Math Forum Article on Modular Residues of Power Towers

URL: http://mathforum.org/library/drmath/view/51625.html Date: 20050306

Last Eight Digits of Z

Date: 01/18/2002 at 01:00:42 From: Perry Alain Subject: Residue of Ridiculously Large Number

I'm not sure how to solve this, or even how to begin. Here goes.

Consider the recursive function f(n)=13^f(n-1), where f(0)=13¹³.

So A = 13¹³, B = 13^(13¹³), etc.

A = f(0), B = f(A), C = f(B),... Z = f(Y).

What are the last 8 digits of Z?

Date: 01/18/2002 at 13:27:53 From: Doctor Paul Subject: Re: Residue of Ridiculously Large Number

The answer is 55045053, but I'm not quite sure how to explain it to you. Obviously, I used a computer to get the answer. The program I used (Maple) can compute x = 13¹³ but it cannot compute y = 13^x. 13^x is just too large.

The key here is that we don't need to compute 13^x - we just need to compute the last 8 digits of 13^x. And there's a trick that will make this possible. Let me try to explain:

Let's answer a simpler question for a moment. What if we wanted to compute the last digit of 2² — how would you do that? One way would be to divide 2² by ten and see what the remainder was. That remainder will be 4 (which is the answer). Now what if you wanted the last digit of 2^(2²) = 16?

Divide 16 by 10. It goes 1 time with a remainder of six.

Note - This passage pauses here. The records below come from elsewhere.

/-- R241, R245: the micro-addresses that can follow a word. -/
def custNext (w : BitVec 96) (a : Nat) : List Nat :=
  let fix := fun (n : Nat) => n % 0x800 + 0x1800
  match bits w 82 81 with
  | 0 => [fix (a + 1)]
  | 1 => [fix (bits w 95 83)]
  | 2 =>
    (List.range 16).filterMap (fun c =>
      if (List.range 4).all (fun k =>
          let sel := bits w (67 + 4 * k) (64 + 4 * k)
          if sel = 0 then !Nat.testBit c k else if sel = 15 then Nat.testBit c k else true) then
        some (fix (Nat.lor (bits w 95 83) c))
      else none)
  | _ => []

/-- The words of an image by micro-address; a word not loaded completes. -/
def PatImg.word (i : PatImg) (a : Nat) : BitVec 96 := if a < i.base then patUnloaded else i.words.getD (a - i.base) patUnloaded

/-- The micro-addresses reached from some; fuel. -/
def PatImg.reach (i : PatImg) : Nat → List Nat → List Nat
  | 0, l => l
  | f + 1, l =>
    let new := (l.flatMap (fun a => custNext (i.word a) a)).eraseDups.filter (fun a => !l.contains a)
    if new.isEmpty then l else i.reach f (l ++ new)

/-- Of some micro-addresses, those from which every path meets a safe point or a completion within `n + 1` words. -/
def PatImg.near (i : PatImg) (all : List Nat) : Nat → List Nat
  | 0 => all.filter (fun a => bit (i.word a) 80 || bits (i.word a) 82 81 == 3)
  | n + 1 =>
    let l := i.near all n
    all.filter (fun a => l.contains a || (custNext (i.word a) a).all (fun b => l.contains b))

/-- R245: is a customer image acceptable. The cycles of the word graph are those that a valid entry reaches (DESIGN CHOICE, log 117). -/
def PatImg.custGood (i : PatImg) : Bool :=
  let starts := (i.ents.filter (fun e => bit e.2 95)).map (fun e => 0x1800 + bits e.2 93 83)
  let all := i.reach 2048 starts.eraseDups
  let near := i.near all 63
  i.words.all custWord && i.ents.all (fun e => custEntry e.2) && all.all (fun a => near.contains a)

/-! ## The early segment (R427 to R431) -/

/-- The header checks 0x0101 and 0x0102. -/
def headerCode (l : List Byte) : Option Nat :=
  let e := fld l 0x10 4
  let o := fld l 0x14 4
  let n := fld l 0x18 4
  let f := fld l 0x1C 4
  if fld l 0 4 ≠ 0x4D4E4631 ∨ fld l 4 2 ≠ 1 ∨ 4 ≤ fld l 6 2 ∨ fld l 0xE 2 ≠ 0 then some 0x0101
  else if e < 0x50 ∨ 16384 < e ∨ e % 4 ≠ 0 ∨ o % 64 ≠ 0 ∨ o < e + 5464 ∨ n % 4 ≠ 0 ∨ 196608 < o + n ∨
      2 ^ 16 ≤ f ∨ f % 16 / 2 ≠ 0 ∨ f / 256 < 1 ∨ 8 < f / 256 ∨ l.length < o + n then some 0x0102
  else none

/-- R429: the length rule of an early record's body. -/
def earlyShape (e : Nat × List Byte) : Bool :=
  let b := e.2
  match e.1 with
  | 3 => decide (b.length % 64 = 0 ∧ 64 ≤ b.length ∧ b.length ≤ 256)
  | 4 => decide (16 ≤ b.length ∧ fld b 8 1 ≤ 32 ∧ b.length = 16 + 32 * fld b 8 1) && noTwice ((fixed 32 (b.drop 16)).map (fun x => fld x 0 2))
  | 5 => (splitBy icanSize b.length b).isSome
  | 6 => (splitBy ilinSize b.length b).isSome
  | 7 => decide (b.length % 12 = 0 ∧ 12 ≤ b.length ∧ b.length ≤ 3072)
  | 8 => decide (8 ≤ b.length ∧ b.length = 8 + 4 * fld b 3 1)
  | _ => decide (b.length = 12)

/-- Are the copies of ICODE within their ranges and apart from one another. -/
def State.icodeGood (s : State) (b : List Byte) : Bool :=
  let es := fixed 64 b
  es.all (fun e =>
    let d := fld e 8 4
    let n := fld e 12 4
    zeros e 1 3 && s.flashHas (fld e 0 1) (fld e 4 4) n && decide (d % 64 = 0 ∧ n % 4 = 0 ∧ 4 ≤ n ∧ n ≤ 1048576 ∧ d + n ≤ 0xFE0000)) &&
  (es.zipIdx).all (fun x => (es.zipIdx).all (fun y =>
    decide (x.2 = y.2 ∨ fld x.1 8 4 + fld x.1 12 4 ≤ fld y.1 8 4 ∨ fld y.1 8 4 + fld y.1 12 4 ≤ fld x.1 8 4)))

/-- R370, R429: is an ICAN entry free of values that the controller would ignore. -/
def icanGood (e : List Byte) : Bool :=
  let w := fun (o : Nat) => BitVec.ofNat 32 (fld e o 4)
  let fast := if bit (w 20) 31 then 8 else 40
  zeros e 2 2 && segsGood (w 8) && decide (80 ≤ bitClocks (w 8)) && segsGood (w 12) && decide (10 ≤ bitClocks (w 12)) &&
  segsGood (w 16) && decide (fast ≤ bitClocks (w 16)) && (fixed 16 (e.drop 28)).all (fun x => decide (fld x 8 4 / 32 % 2 = 0))

/-- R429: are the fields of an early record in range, and its must-be-zero bytes zero (0x0107). -/
def State.earlyRange (s : State) (e : Nat × List Byte) : Bool :=
  let b := e.2
  match e.1 with
  | 3 => s.icodeGood b
  | 4 =>
    decide (1 ≤ fld b 0 4 ∧ fld b 0 4 ≤ 10000000 ∧ fld b 4 4 < fld b 0 4 ∧ 1 ≤ fld b 8 1) && zeros b 9 7 &&
    (fixed 32 (b.drop 16)).all (threadGood 32)
  | 5 => (entries icanSize b).all icanGood
  | 6 => (entries ilinSize b).all (fun x => zeros x 2 2)
  | 7 => (fixed 12 b).all (fun x => decide (fld x 2 1 < 4 ∧ fld x 4 4 < 2 ^ 29 ∧ fld x 8 4 < 2 ^ 29 ∧ (Nat.testBit (fld x 2 1) 1 ∨ fld x 8 4 = 0)) && zeros x 3 1)
  | 8 => decide (1 ≤ fld b 0 2 ∧ fld b 0 2 ≤ 2000 ∧ fld b 2 1 < 128) && zeros b 4 4 &&
    (fixed 4 (b.drop 8)).all (fun x => decide (fld x 1 1 = 1 ∨ fld x 1 1 = 2))
  | _ => s.imgGood b

/-- Is a gateway port one of the island's (R429). -/
def islandPort (p : Nat) : Bool := decide (p < 12) || (decide (0x20 ≤ p) && decide (p < 0x28))

/-- Does an early record name only units of the island (0x0108). -/
def earlyUnits (e : Nat × List Byte) : Bool :=
  match e.1 with
  | 5 => (entries icanSize e.2).all (fun x => decide (fld x 0 1 < 12))
  | 6 => (entries ilinSize e.2).all (fun x => decide (fld x 0 1 < 8))
  | 7 => (fixed 12 e.2).all (fun x => islandPort (fld x 0 1) && islandPort (fld x 1 1))
  | _ => true

/-- The body of a record; empty where it is absent. -/
def body (r : List (Nat × List Byte)) (t : Nat) : List Byte := (r.lookup t).getD []

/-- The registers that an ICAN entry gives, CAN_CFG last. -/
def icanRegs (e : List Byte) : List (Nat × W32) :=
  let pg := canPage (fld e 0 1)
  let w := fun (o : Nat) => BitVec.ofNat 32 (fld e o 4)
  [(pg + 4, w 8), (pg + 8, w 12), (pg + 0x10, w 20), (pg + 0xC, w 16), (pg + 0x18, w 24)] ++
  (List.range (4 * fld e 1 1)).map (fun i => (pg + 0x800 + 4 * i, w (28 + 4 * i))) ++ [(pg, w 4)]

/-- The registers that an ILIN entry gives, LIN_CFG last. -/
def ilinRegs (e : List Byte) : List (Nat × W32) :=
  let pg := busPage (fld e 0 1)
  let w := fun (o : Nat) => BitVec.ofNat 32 (fld e o 4)
  [(pg + 0x18, w 8 &&& 0xFFFF)] ++ (List.range (fld e 1 1)).map (fun i => (pg + 0x40 + 4 * i, w (12 + 4 * i))) ++ [(pg, w 4 &&& 0xE0FFFFFF)]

This idea of computing remainders is very powerful and is usually referred to as the modulus operator (abbreviated "mod"). So we would write:

16 = 6 mod 10

This is just another way of saying that 16 is 6 more than a multiple of 10 or equivalently, that when 16 is divided by 10, the remainder is 6.

What if you wanted the last digit of 2^{[2^(2²)]} = 2¹⁶ = 65536 ?

So the answer is six. But could we have gotten that without directly computing 2¹⁶?

We want to compute 2¹⁶ mod 10. That is, we want to know:

2¹⁶ = __ mod 10

The first way is to manually compute 2¹⁶ mod 10, but that's hard if the number is large. The easier way is as follows:

Notice that 2¹⁶ = (2⁴)⁴

but 2⁴ = 6 mod 10 so we can write:

2¹⁶ mod 10 = (2⁴)⁴ mod 10 = 6⁴ mod 10 = (6²)² mod 10 = 36² mod 10

but 36 = 6 mod 10 so we can write

36² mod 10 = 6² mod 10 = 36 mod 10 = 6.

This idea of exponentiating a little bit, then reducing mod 10, then exponentiating a bit more, then reducing mod 10, etc... is called modular exponentiation.

The only way to solve your problem is to use a computer and to force the computer to do this modular exponentiation. We're looking for the last 8 digits so we will reduce 13¹³ mod 10⁸ and then take the answer we get (call it x), and compute: 13^x mod 10⁸

Of course, 13^x will be too large to compute (even though x will be significantly smaller than 13¹³ - recall that x is only the last 8 digits of 13¹³) unless we force the computer to do the exponentiation modularly.

In Maple, the % sign refers to the previous answer and the way to force Maple to do modular exponentiation is by using &^ to indicate exponentiation instead of the usual ^ key.

Here's what I did in Maple:

> 13^13; 302875106592253 > 13 &^ % mod 10^8; 88549053 > 13 &^ % mod 10^8; 44325053 > 13 &^ % mod 10^8; 84645053 > 13 &^ % mod 10^8; 27045053 > 13 &^ % mod 10^8; 95045053 > 13 &^ % mod 10^8; 55045053 > 13 &^ % mod 10^8; 55045053 > 13 &^ % mod 10^8; 55045053 > 13 &^ % mod 10^8; 55045053

I hope you see the pattern developing. Please write back if you'd like to talk about this more.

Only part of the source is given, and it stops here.